■ **WORK TASK**: Among the entries below, find every line that contains the string "hscreen", then copy it.
=== Begin Enclosure ===
-- ==== Sys2Proof/Laws/LegWalk.lean ====
section
/-! SUPPORT. What each request and each event does to the law of the legs. -/

namespace Sys2Proof.Machine

/-! ### Requests -/

/-- A slot that has been taken, with a request other than a transfer or none yet: it holds no leg and owns nothing. -/
structure Bare (s : State) (k : SlotId) (type tag : Byte) (q : Option Request) : Prop where
  slot : s.slots[k] = { Slot.taken type tag with request := q }
  owner : ∀ n : SegId, s.segs[n].clear.bind ClearRecord.owner ≠ some k
  select : s.clock.selectOwner ≠ some k

/-- The record of a bare slot. -/
abbrev Slot.bare (type tag : Byte) (q : Option Request) : Slot := { Slot.taken type tag with request := q }

theorem Slot.bare_legless (type tag : Byte) (q : Option Request) : (Slot.bare type tag q).Legless := ⟨rfl, rfl, rfl⟩

/-- A bare slot is answered. -/
theorem LegLawBut.answerBare {s : State} {k : SlotId} {type tag : Byte} {q : Option Request} (hb : Bare s k type tag q) (res : ResultCode)
    (fields : List Byte) (h : LegLawBut none s) : LegLawBut none (s.answer k res fields) := by
  refine h.answer k res fields (fun role l hl => ?_) hb.owner hb.select
  rw [hb.slot] at hl
  cases role <;> cases hl

/-- A slot that stands as it was taken, with a request that is no transfer and can own nothing, is answered. -/
theorem LegLawBut.answerPlain {s : State} {k : SlotId} {type tag : Byte} {q : Request} (hs : s.slots[k] = Slot.bare type tag (some q))
    (h1 : q.legShape = none) (h2 : ∀ n, q ≠ .segReset n) (h3 : ∀ t, q ≠ .clockSelect t) (res : ResultCode) (fields : List Byte)
    (h : LegLawBut none s) : LegLawBut none (s.answer k res fields) := by
  have hq : s.slots[k].request = some q := by rw [hs]
  refine h.answerFor k res fields (by rw [hq]; exact h1) (fun n e => ?_) (fun t e => ?_)
  · rw [hq] at e; exact absurd (Option.some.inj e) (h2 n)
  · rw [hq] at e; exact absurd (Option.some.inj e) (h3 t)

theorem Beside.bare {s t : State} (hst : Beside s t) {k : SlotId} {type tag : Byte} {q : Option Request} (h : Bare s k type tag q) :
    Bare t k type tag q :=
  ⟨by rw [hst.slots]; exact h.slot, fun n => by rw [(hst.segs n).2.2]; exact h.owner n, by rw [hst.select]; exact h.select⟩

/-- A request is delivered: what `screen` does need only be looked at on a bare slot (R3). -/
theorem LegLawBut.deliver {s : State} (type tag : Byte) (screen : SlotId → State → State)
    (hscreen : ∀ k a, LegLawBut none a → Bare a k type tag none → a.windows = s.windows → LegLawBut none (screen k a))
    (h : LegLawBut none s) : LegLawBut none (s.deliver type tag screen) := by
  unfold State.deliver
  split
  · exact h
  split
  · exact h.beside (Beside.of_eq rfl rfl rfl)
  · next k hk =>
    have h1 : LegLawBut none s.hunting := h.beside (Beside.of_eq rfl rfl rfl)
    obtain ⟨a, b, c⟩ := h1.take k type tag (State.freeSlot_free hk)
    exact hscreen k _ a ⟨by rw [State.modSlot_get, if_pos rfl]; rfl, b, c⟩ rfl

/-- A bare slot keeps its decoded request. -/
theorem LegLawBut.setRequest {s : State} {k : SlotId} {type tag : Byte} (hb : Bare s k type tag none) (q : Request)
    (h : LegLawBut none s) :
    LegLawBut none (s.modSlot k fun x => { x with request := some q }) ∧
      Bare (s.modSlot k fun x => { x with request := some q }) k type tag (some q) := by
  have hget : (s.modSlot k fun x => { x with request := some q }).slots[k] = Slot.bare type tag (some q) := by
    rw [State.modSlot_get, if_pos rfl, hb.slot]
  refine ⟨?_, hget, hb.owner, hb.select⟩
  obtain ⟨h1, h2, h3, h4, h5⟩ := h
  have hstate : ∀ j : SlotId, (s.modSlot k fun x => { x with request := some q }).slots[j].state = s.slots[j].state := by
    intro j; rw [State.modSlot_get]; split
    · next e => subst e; rfl
    · rfl
  have hreq : ∀ j : SlotId, j ≠ k → (s.modSlot k fun x => { x with request := some q }).slots[j].request = s.slots[j].request := by
    intro j hj; rw [State.modSlot_get, if_neg hj]
  have hin : ∀ {r n st}, s.LegIn r n st → (s.modSlot k fun x => { x with request := some q }).LegIn r n st := by
    rintro r n st ⟨a, l, b, c⟩
    refine ⟨by rw [hstate]; exact a, l, ?_, c⟩
    unfold State.legAt at b ⊢
    rw [State.modSlot_get]; split
    · next e =>
      obtain ⟨j, role⟩ := r
      obtain rfl : j = k := e
      exact b
    · exact b
  refine ⟨fun n => ⟨(h1 n).1, fun r hr => hin ((h1 n).2 r hr)⟩, fun n r hn hr ho => hin (h2 n r hn hr ho), fun j => ?_,
    fun n j hj => ?_, fun j hj => ?_⟩
  · by_cases e : j = k
    · subst e
      rw [hget]
      exact ⟨fun role l hl => (by cases role <;> cases hl), fun p t hp => (by cases hp), fun p res hp => (by cases hp),
        fun _ => ⟨rfl, rfl, rfl⟩, fun ha => (by cases ha)⟩
    · rw [State.modSlot_get, if_neg e]; exact h3 j
  · have hj' : j ≠ k := by rintro rfl; exact hb.owner n hj
    rw [hstate, hreq j hj']; exact h4 n j hj
  · have hj' : j ≠ k := by rintro rfl; exact hb.select hj
    rw [hstate, hreq j hj']; exact h5 j hj

/-- A request is screened: what carrying it out does need only be looked at on the slot with its request (R5). -/
theorem LegLawBut.screened {α : Type} {s : State} {k : SlotId} {type tag : Byte} (hb : Bare s k type tag none) (d : Option α)
    (name : α → Request) (carryOut : α → State → State)
    (hc : ∀ x a, LegLawBut none a → Bare a k type tag (some (name x)) → a.windows = s.windows → LegLawBut none (carryOut x a))
    (h : LegLawBut none s) : LegLawBut none (State.screened k d name carryOut s) := by
  unfold State.screened
  split
  · exact h.answerBare hb _ _
  · next x =>
    obtain ⟨a, b⟩ := h.setRequest hb (name x)
    exact hc x _ a b rfl

/-- A request that passes screening and is answered after operations beside the legs. -/
theorem LegLawBut.takePlain {α : Type} {s : State} (type tag : Byte) (d : Option α) (name : α → Request)
    (carryOut : SlotId → α → State → State)
    (hc : ∀ k x a, ∃ t res fields, Beside a t ∧ carryOut k x a = t.answer k res fields) (h : LegLawBut none s) :
    LegLawBut none (s.deliver type tag fun k a => State.screened k d name (carryOut k) a) :=
  h.deliver type tag _ fun k a ha hb _ => ha.screened hb d name _ fun x b hb' hbare _ => by
    obtain ⟨t, res, fields, e1, e2⟩ := hc k x b
    rw [e2]; exact (hb'.beside e1).answerBare (e1.bare hbare) _ _

/-! #### Transfers -/

theorem State.matching_enabled {s : State} {t : Target} {i : WindowId} (h : s.matching t = some i) : s.windows[i].enabled = true := by
  have := List.find?_some h
  rw [Bool.and_eq_true] at this
  exact this.1

theorem LegLawBut.acceptTransfer {s : State} {k : SlotId} {type tag : Byte} {q : Request} (hb : Bare s k type tag (some q))
    (hq : q.legShape ≠ none) (hr : RouteLaw s) (t : Target) (shape : Kind × Byte × Nat) (data : List Byte) (h : LegLawBut none s) :
    LegLawBut none (s.acceptTransfer k t shape data) := by
  unfold State.acceptTransfer
  split
  · exact h.answerBare hb _ _
  · next i hi =>
    split
    · dsimp only
      have hw := hr i (State.matching_enabled hi)
      refine LegLawBut.buildLegs k _ shape ?_ ?_ ?_ ?_ ?_ ?_ (h.modSlot k _ rfl rfl (fun role l hl => ?_) ?_)
      · rw [State.modSlot_get, if_pos rfl, hb.slot]; rfl
      · rw [State.modSlot_get, if_pos rfl, hb.slot]; exact hq
      · rw [State.modSlot_get, if_pos rfl, hb.slot]; rfl
      · rw [State.modSlot_get, if_pos rfl, hb.slot]; rfl
      · rw [State.modSlot_get, if_pos rfl]
      · intro n a hn
        unfold Window.resolve at hn ⊢
        dsimp only at hn ⊢
        split at hn
        · cases hn
        · next hp => cases hn; exact (hw.2.2.2.2 hp).2.2
      · rw [hb.slot] at hl; cases role <;> cases hl
      · rw [hb.slot]
        exact ⟨fun role l hl => (by cases role <;> cases hl), fun p t hp => (by cases hp), fun p res hp => (by cases hp),
          fun hn => absurd hn hq, fun ha => (by cases ha)⟩
    · exact h.answerBare hb _ _

theorem LegLawBut.takeTransfer {α : Type} {s : State} (type tag : Byte) (d : Option α) (name : α → Request)
    (carryOut : SlotId → α → State → State)
    (hc : ∀ k x a, LegLawBut none a → Bare a k type tag (some (name x)) → a.windows = s.windows → LegLawBut none (carryOut k x a))
    (h : LegLawBut none s) : LegLawBut none (s.takeTransfer type tag d name carryOut) := by
  refine h.deliver type tag _ fun k a ha hb hw => ?_
  split
  · exact ha.answerBare hb _ _
  · exact ha.screened hb d name _ fun x b hb' hbare hw' => hc k x b hb' hbare (hw'.trans hw)

theorem RouteLaw.of_windows {s t : State} (h : RouteLaw s) (e : t.windows = s.windows) : RouteLaw t := by
  unfold RouteLaw at h ⊢; rw [e]; exact h

theorem LegLawBut.takeWrite {s : State} (tag : Byte) (p : List Byte) (hr : RouteLaw s) (h : LegLawBut none s) :
    LegLawBut none (s.takeWrite tag p) :=
  h.takeTransfer _ _ _ _ _ fun _ _ _ ha hb hw => ha.acceptTransfer hb (by simp [Request.legShape]) (hr.of_windows hw) _ _ _

theorem LegLawBut.takeRead {s : State} (tag : Byte) (p : List Byte) (hr : RouteLaw s) (h : LegLawBut none s) :
    LegLawBut none (s.takeRead tag p) :=
  h.takeTransfer _ _ _ _ _ fun _ _ _ ha hb hw => ha.acceptTransfer hb (by simp [Request.legShape]) (hr.of_windows hw) _ _ _

theorem LegLawBut.takeProbe {s : State} (tag : Byte) (p : List Byte) (hr : RouteLaw s) (h : LegLawBut none s) :
    LegLawBut none (s.takeProbe tag p) :=
  h.takeTransfer _ _ _ _ _ fun _ _ _ ha hb hw => ha.acceptTransfer hb (by simp [Request.legShape]) (hr.of_windows hw) _ _ _

theorem State.cancelLeg_legless {k : SlotId} {x : Slot} (hx : x.Legless) (s : State) (r : LegRef) (h : s.slots[k] = x) :
    (s.cancelLeg r).1.slots[k] = x := by
  unfold State.cancelLeg
  split
  · exact h
  · split
    · exact State.failLeg_legless hx _ _ _ h
    · exact State.modLeg_legless hx _ _ _ h
    · exact h

/-- CANCEL leaves a slot without legs as it is. -/
theorem State.cancelSlot_legless {k j : SlotId} {x : Slot} (hx : x.Legless) (s : State) (hj : k ≠ j) (h : s.slots[k] = x) :
    (s.cancelSlot j).slots[k] = x := by
  refine deliverAll_legless hx _ (State.cancelLeg_legless hx _ _ (State.cancelLeg_legless hx _ _ ?_))
  rw [State.modSlot_get, if_neg hj]; exact h

theorem LegLawBut.takeCancel {s : State} (tag : Byte) (p : List Byte) (h : LegLawBut none s) : LegLawBut none (s.takeCancel tag p) := by
  refine h.deliver _ _ _ fun k a ha hb _ => ha.screened hb _ _ _ fun target b hb' hbare _ => ?_
  unfold State.carryCancel
  split
  · exact hb'.answerBare hbare _ _
  · next j hj =>
    have hne : k ≠ j := by
      rintro rfl
      have := List.find?_some hj
      rw [hbare.slot] at this
      simp [Slot.taken, transferType, ReqType.code] at this
    have hx := State.cancelSlot_legless (Slot.bare_legless _ _ _) b hne hbare.slot
    exact (hb'.cancelSlot j).answerPlain hx rfl (by simp) (by simp) _ _

/-! #### Segments -/

theorem State.configAtOnce_legless {k : SlotId} {x : Slot} (hx : x.Legless) (s : State) (n : SegId) (c : SegConfig) (h : s.slots[k] = x) :
    (s.configAtOnce n c).slots[k] = x := by
  unfold State.configAtOnce
  dsimp only
  split
  · exact h
  · exact deliverAll_legless hx _ (State.failLegs_legless hx _ _ _ h)

theorem LegLawBut.configAtOnce {s : State} (n : SegId) (c : SegConfig) (h : LegLawBut none s) : LegLawBut none (s.configAtOnce n c) := by
  have h1 : LegLawBut none (s.modSeg n (Segment.store c)) := h.beside (Beside.modSeg _ _ _ fun _ => ⟨rfl, rfl, rfl⟩)
  unfold State.configAtOnce
  dsimp only
  split
  · exact h1.rest n .idle
  · exact (h1.switchOff n).deliverAll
=== End Enclosure ===
■ **EXERCISE SOLUTION**:
    (hscreen : ∀ k a, LegLawBut none a → Bare a k type tag none → a.windows = s.windows → LegLawBut none (screen k a))
    exact hscreen k _ a ⟨by rw [State.modSlot_get, if_pos rfl]; rfl, b, c⟩ rfl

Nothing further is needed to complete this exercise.